Latvians take a formal approach to business.
Note however there are differences in style between older workers who maintain formality and the younger generation who willingly dispense with formality.
Shake hands with everyone at a meeting.
Maintain steady eye contact while shaking hands.
Shake hands at the beginning and end of meetings.
Titles are important. If someone does not have a professional or academic title, use the honorific titles "Kungs" to address a man and "Kundze" to address a woman.
People are generally introduced by both their first and surname.
Wait until invited before moving to a first name basis.
Business cards are exchanged after the initial introductions.
To have one side of your card translated into Latvian is a nice touch.
The Latvian Communication Style
Latvians are polite and courteous. They can be extremely reserved. They do not readily smile, especially at strangers, and are not comfortable making small talk. They often appear to have little difficulty accepting what would be considered awkward silences in other cultures. This behaviour can make them seem austere. Once a relationship has developed though, some of the veneer will disappear. Personal matters are seldom touched upon in business.
Latvians are not especially emotive speakers. If you are from a culture where hand gestures are robust, you may wish to moderate them to conform to local practices. At the same time, they can be extremely direct speakers and task focused. Soft voices are expected. If you have a booming voice, you may wish to moderate it when conducting business with Latvians.
Latvians can be direct communicators, although they often temper their words to protect the feelings of the other person. As a group, they are slow to pay compliments and may become suspicious of compliments offered too readily and without sufficient reason.
Since good manners dictates that you do not publicly embarrass another person, it is important not to criticize someone in a public venue. Even the hint that you are unhappy could cause irreparable harm to your personal relationship.
Latvia is a low context communication culture. They do not require a great deal of background information and may become irritated if you attempt to explain too much. When asking questions, strive to be specific and ensure that the question is germane to the subject at hand. Do not ask questions for the sake of asking them.
Meetings often begin with a welcoming speech from the most senior Latvian at the meeting. If this occurs, the most senior person from your team should respond with a short speech.

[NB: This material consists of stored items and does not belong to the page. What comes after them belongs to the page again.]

-- ==== Sys2Proof/Machine/State.lean ====
section
/-!
DEFINITION. The state of the QV6416: plain data, every piece of it named by a rule of the spec. Registers stand in one
table by internal address (`regs`); what the spec gives more structure than a word (flows, contexts, surfaces, layers,
heads, partitions, ledger entries, jobs, the ring's ports) stands in tables of records. A table lists only the entries
that differ from the table's default, keys rising, so equal tables are equal data.
-/

namespace Sys2Proof.Machine

/-- A sparse table: keys strictly rising, no entry equal to the default of its key. -/
abbrev Tbl (α : Type) := List (Nat × α)

/-- Device modes (Table 16.5). -/
inductive Mode where
  | off | keep | prime | shadow | run | handover | yield | test
  deriving DecidableEq, Repr

/-- Soile statuses (Table 10.6, Table 18.4) are 16-bit values. -/
abbrev Status := BitVec 16

/-- The timebase (R61, R62): a count in units of 2⁻⁶⁴ ns, so 64 integer bits, the 16 fractional bits that registers
present and 48 more below them. -/
structure Timebase where
  val      : BitVec 128 := 0          -- 128; 03 R61; 0 (R63: from the holdover clock at core power-up)
  adj      : Option (BitVec 64 × BitVec 32 × BitVec 32) := none  -- 64+32+32; 03 R68; none: accepted adjustment waiting for its edge
  marginNs : BitVec 32 := 0           -- 32; 03 R69; 0: margin_ns of the adjustment in force
  growth   : BitVec 32 := 0           -- 32; 03 R69; 0: growth_ppb of the adjustment in force
  effAt    : BitVec 64 := 0           -- 64; 03 R69; 0: timebase at which it took effect
  due      : BitVec 64 := 0           -- 64; 03 R68: whole microsecond at which the waiting adjustment takes effect; 0
  measAt   : Option (BitVec 64) := none  -- 64; 03 R78; none: timebase of the last chain measurement (age_ms)
  deriving DecidableEq, Repr

/-- The holdover clock of the AO domain (R428): TAI in ticks of 1/32,768 s. -/
structure Holdover where
  sec   : BitVec 48 := 0              -- 48; 16 R428; 0
  ticks : BitVec 15 := 0              -- 15; 16 R428; 0
  sub   : Nat := 0                    -- part of a tick, in 1/1953125 of it times 64 ns (model: exact tick of R428); 0
  isSet : Bool := false               -- 1; 16 R428 (AO_HOLD_SUB.set); 0
  newLo : Option (BitVec 32) := none  -- 32; 16 R452: AO_HOLD_SEC as written and not yet taken; none
  newHi : Option (BitVec 16) := none  -- 16; 16 R452: AO_HOLD_SEC_HI as written and not yet taken; none
  deriving DecidableEq, Repr

/-- A timing group (R80–R86) beside its registers. -/
structure TGroup where
  running   : Bool := false           -- 1; 03 R84; 0: enabled
  khz       : Nat := 0                -- pixel clock of the last HEAD_SET naming it; 03 R80; 0: none
  hTotal    : Nat := 0                -- 03 R80; 0
  vTotal    : Nat := 0                -- 03 R80; 0
  vFront    : Nat := 0                -- vertical front porch; 03 R83; 0
  source    : Nat := 0                -- 2; 03 R82: TG_CTRL.source in force; 0
  offset    : Int := 0                -- 32 signed; 03 R82: TG_OFFSET in force; 0
  window    : Nat := 64               -- 11; 03 R82: TG_WIN in force; 64
  num       : Nat := 60000            -- 16; 03 R82: TG_RATE.num in force; 60000
  den       : Nat := 1000             -- 16; 03 R82: TG_RATE.den in force; 1000
  boundary  : Nat := 0                -- timebase ns of the last frame boundary; 03 R81; 0
  period    : Nat := 0                -- ns to the next boundary as steered; 03 R83; 0
  first     : Bool := true            -- no boundary yet since enabled; 03 R84; 1
  refAt     : Option Nat := none      -- last accepted reference point, ns; 03 R85; none
  cand      : Option (Nat × Nat) := none  -- candidate edge and confirmations of a restored reference; 03 R85; none
  missed    : Nat := 0                -- consecutive boundaries without an edge in the window; 03 R85; 0
  outside   : Nat := 0                -- consecutive frames with only edges outside the window; 03 R85; 0
  lost      : Bool := false           -- GENLOCK reference lost; 03 R85; 0
  edgeSeen  : Option Nat := none      -- edge seen since the last boundary; 03 R85; none
  edgeOut   : Bool := false           -- edge outside the window since the last boundary; 03 R85; 0
  periods   : List Nat := []          -- last reference periods (at most 8); 03 R85; []
  rephase   : Nat := 0                -- re-phase commands that wait for the boundary; 03 R86; 0
  dueAt     : Nat := 0                -- island clock ns from which the next boundary falls; 03 R80, R83, R84; 0
  deriving DecidableEq, Repr

/-- A stored RTP packet (R95, R96). -/
structure Pkt where
  seq    : BitVec 16
  ts     : BitVec 32
  marker : Bool
  ingress : Nat
  path   : Nat
  both   : Bool
  spans  : List (Nat × Nat)           -- where its payload lies in the packet area: addresses and lengths; 01 R13
  deriving DecidableEq, Repr

/-- Marker packets that were received and are not stored (R96): sequence number, RTP timestamp, ingress time. -/
abbrev MarkerSeen := List (BitVec 16 × BitVec 32 × Nat)

/-- What a stream still holds of a numbering that a jump or an SSRC change ended (R95, R105): when it ended, its packets,
its markers not stored, the last number released of it. -/
structure OldRun where
  endedAt : Nat
  pkts    : List Pkt
  ends    : MarkerSeen
  lastSeq : Option (BitVec 16)
  deriving DecidableEq, Repr

/-- A picture that a RAW context receives (R109, R110): its buffer, the spans of bytes each line holds, the lines with a
rejected row. -/
structure RawPic where
  ts    : BitVec 32
  buf   : Option Nat
  rows  : List (Nat × List (Nat × Nat)) := []
  bad   : List Nat := []
  deriving DecidableEq, Repr

/-- Flow states (R92). -/
inductive FlowState where
  | free | stopped | running
  deriving DecidableEq, Repr

/-- One flow of the flow table (R92–R105, Table 4.7, Table 4.11). -/
structure Flow where
  state    : FlowState := .free       -- 2; 04 R94; FREE
  portMask : BitVec 8 := 0            -- 8; 04 R93; 0
  keys     : BitVec 5 := 0            -- 5; 04 R93: IPv6, VLAN, source, SSRC keys, rtcp_mux; 0
  vlan     : BitVec 12 := 0           -- 12; 04 R93; 0
  dport    : BitVec 16 := 0           -- 16; 04 R93; 0
  daddr    : BitVec 128 := 0          -- 128; 04 R93; 0
  saddr    : BitVec 128 := 0          -- 128; 04 R93; 0
  ssrc     : BitVec 32 := 0           -- 32; 04 R93; 0
  rtcp     : BitVec 16 := 0           -- 16; 04 R93; 0
  payload  : Nat := 0                 -- 8; 04 Table 4.7; 0
  mode     : Nat := 0                 -- 2; 04 R101; 0
  rate     : Nat := 0                 -- 32; 04 Table 4.7; 0
  base     : Nat := 0                 -- 40; 04 Table 4.7; 0
  psize    : Nat := 0                 -- 32; 04 Table 4.7; 0
  hold     : Nat := 0                 -- 20; 04 R96; 0
  reorder  : Nat := 0                 -- 10; 04 R95; 0
  transit  : Nat := 0                 -- 16; 04 R104; 0
  srLimit  : Nat := 0                 -- 16; 04 R102; 0
  srTai    : Bool := false            -- 1; 04 R102; 0
  pt       : Nat := 128               -- 8; 04 Table 4.7; 0x80
  partner  : Option Nat := none       -- 10; 04 R100; none (0x3FF)
  ctx      : Option Nat := none       -- 8; 04 R107; none
  ausize   : Nat := 0                 -- 32; 04 Table 4.7; 0
  synced   : Bool := false            -- 1; 04 R95; 0
  h        : BitVec 16 := 0           -- 16; 04 R95; 0
  disc     : Bool := false            -- 1; 04 R95: next access unit carries DISCONTINUITY; 0
  seqJump  : Bool := false            -- 1; 04 R95; 0
  probe    : Option (BitVec 16) := none  -- 16; 04 R95; none
  curSsrc  : Option (BitVec 32) := none  -- 32; 04 R105; none
  pkts     : List Pkt := []           -- jitter buffer content; 04 R95; []
  ends     : MarkerSeen := []         -- markers received and not stored; 04 R96; []
  old      : List OldRun := []        -- numberings that a jump or an SSRC change ended, oldest first; 04 R95, R105; []
  lastSeq  : Option (BitVec 16) := none  -- last sequence number released; 04 R96; none
  lastTs   : Option (BitVec 32) := none  -- RTP timestamp of the last access unit released; 04 R96; none
  mapValid : Bool := false            -- 1; 04 R102; 0
  srNs     : Int := 0                 -- 64 signed; 04 R102; 0
  srRtp    : BitVec 32 := 0           -- 32; 04 R102; 0
  srAt     : Nat := 0                 -- arrival of the last sender report, ns; 04 R102; 0
  implRun  : Nat := 0                 -- consecutive implausible access units; 04 R102; 0
  nPkts    : BitVec 32 := 0           -- 32; 04 R115 FLW_SEL_PKTS; 0
  nLost    : BitVec 32 := 0           -- 32; 04 R115; 0
  nLate    : BitVec 32 := 0           -- 32; 04 R115; 0
  nDup     : BitVec 32 := 0           -- 32; 04 R115; 0
  nDrop    : BitVec 32 := 0           -- 32; 04 R115; 0
  nUnsup   : BitVec 32 := 0           -- 32; 04 R115; 0
  nAus     : BitVec 32 := 0           -- 32; 04 R115; 0
  nAuLoss  : BitVec 32 := 0           -- 32; 04 R115; 0
  nAuDrop  : BitVec 32 := 0           -- 32; 04 R115; 0
  nRecov   : BitVec 32 := 0           -- 32; 04 R115; 0
  nImpl    : BitVec 16 := 0           -- 16; 04 R115 FLW_SEL_MAP.implausible; 0
  deriving DecidableEq, Repr

/-- An access-unit record (Table 4.6). -/
structure AuRec where
  capture : Nat
  arrival : Nat
  addr    : Nat
  flags   : BitVec 16
  length  : Nat
  rtpTs   : BitVec 32
  deriving DecidableEq, Repr

/-- Stream context states (Table 5.4). -/
inductive CtxState where
  | closed | opened | seeking | decoding | halted | draining
  deriving DecidableEq, Repr

/-- A picture of a context's decoded picture buffer (R124–R129). -/
structure DPic where
  buf     : Nat
  epoch   : Nat
  poc     : Int
  decSeq  : BitVec 32
  au      : AuRec
  isRef   : Bool
  waiting : Bool
  width   : Nat
  height  : Nat
  depth   : Nat
  crop    : Nat × Nat × Nat × Nat
  cells   : List (Nat × Nat)
  tiles   : List Nat
  conceal : Bool
  subst   : Bool
  late    : Nat := 0                  -- pictures since that follow it in output order
  ghost   : Option Nat := none        -- FrameNum of a non-existing frame of an allowed gap: no picture, no buffer
  deriving DecidableEq, Repr

/-- A picture in decode (R119, R139, R140). -/
structure InDecode where
  cores  : List Nat
  au     : AuRec
  info   : AuInfo
  buf    : Nat
  works  : List Nat                   -- the cores that decode it: all, or the lead core alone
  seq    : SeqInfo
  dpb    : List DPic                  -- the decoded picture buffer as it began
  gap    : List Nat                   -- the FrameNums missing before it in a gap that is not allowed
  deriving DecidableEq, Repr
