/-- Inserts one item after all that a test keeps in front of it. -/
def insertAfter {α : Type} (before : α → Bool) (x : α) : List α → List α
  | [] => [x]
  | y :: ys => if before y then y :: insertAfter before x ys else x :: y :: ys

/-- Folds a state over numbers `0 … n-1`. -/
def State.each (s : State) (n : Nat) (f : State → Nat → State) : State := (List.range n).foldl f s

end Sys2Proof.Machine
end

Latvian businesses are extremely hierarchical. Decisions are made at the top of the company and information flows downward like a funnel. It is important to make initial introductions as far up the hierarchy as possible. Unless you are the CEO, it may be impossible to meet with the actual decision maker for your first meeting. You and your company will have to be evaluated by lower level staff and, if you are deemed a good potential business partner, you will be invited to a subsequent meeting with the next highest level.
It is common to continue meetings over lunch or dinner, although the conversation will tend to be social- rather than business-oriented. Use these occasions are a chance for you to get to know your Latvian colleagues and for them to get to know you as an individual.
Latvian meetings are formal affairs. Latvians take business quite seriously and expect others to do the same. Appearing too relaxed or informal, even after a night’s drinking, could hurt your professional reputation.
It generally takes several meetings to reach a decision. In most cases, decisions are still made at the top of the company, so unless you are meeting with the top echelon of the company, what you propose will have to make its way up the chain of command for approval.
Since they do not want to appear foolish in public and are reserved, Latvians prefer not to speak up in meetings with people they do not know well. Therefore, if you are attempting to reach a consensus on a technical matter, you may wish to start with a lower echelon, having people of similar status speaking to each other. In such cases, it may be helpful to provide detailed written explanations, take your colleagues to lunch, and suggest reconvening in a few days. The meal may create a feeling of camaraderie and being able to review documents in private will allow your Latvian colleagues to discuss among themselves before meeting. Once you have convinced the technical staff of the benefits of your proposal, they will help you move up through the company’s chain of command.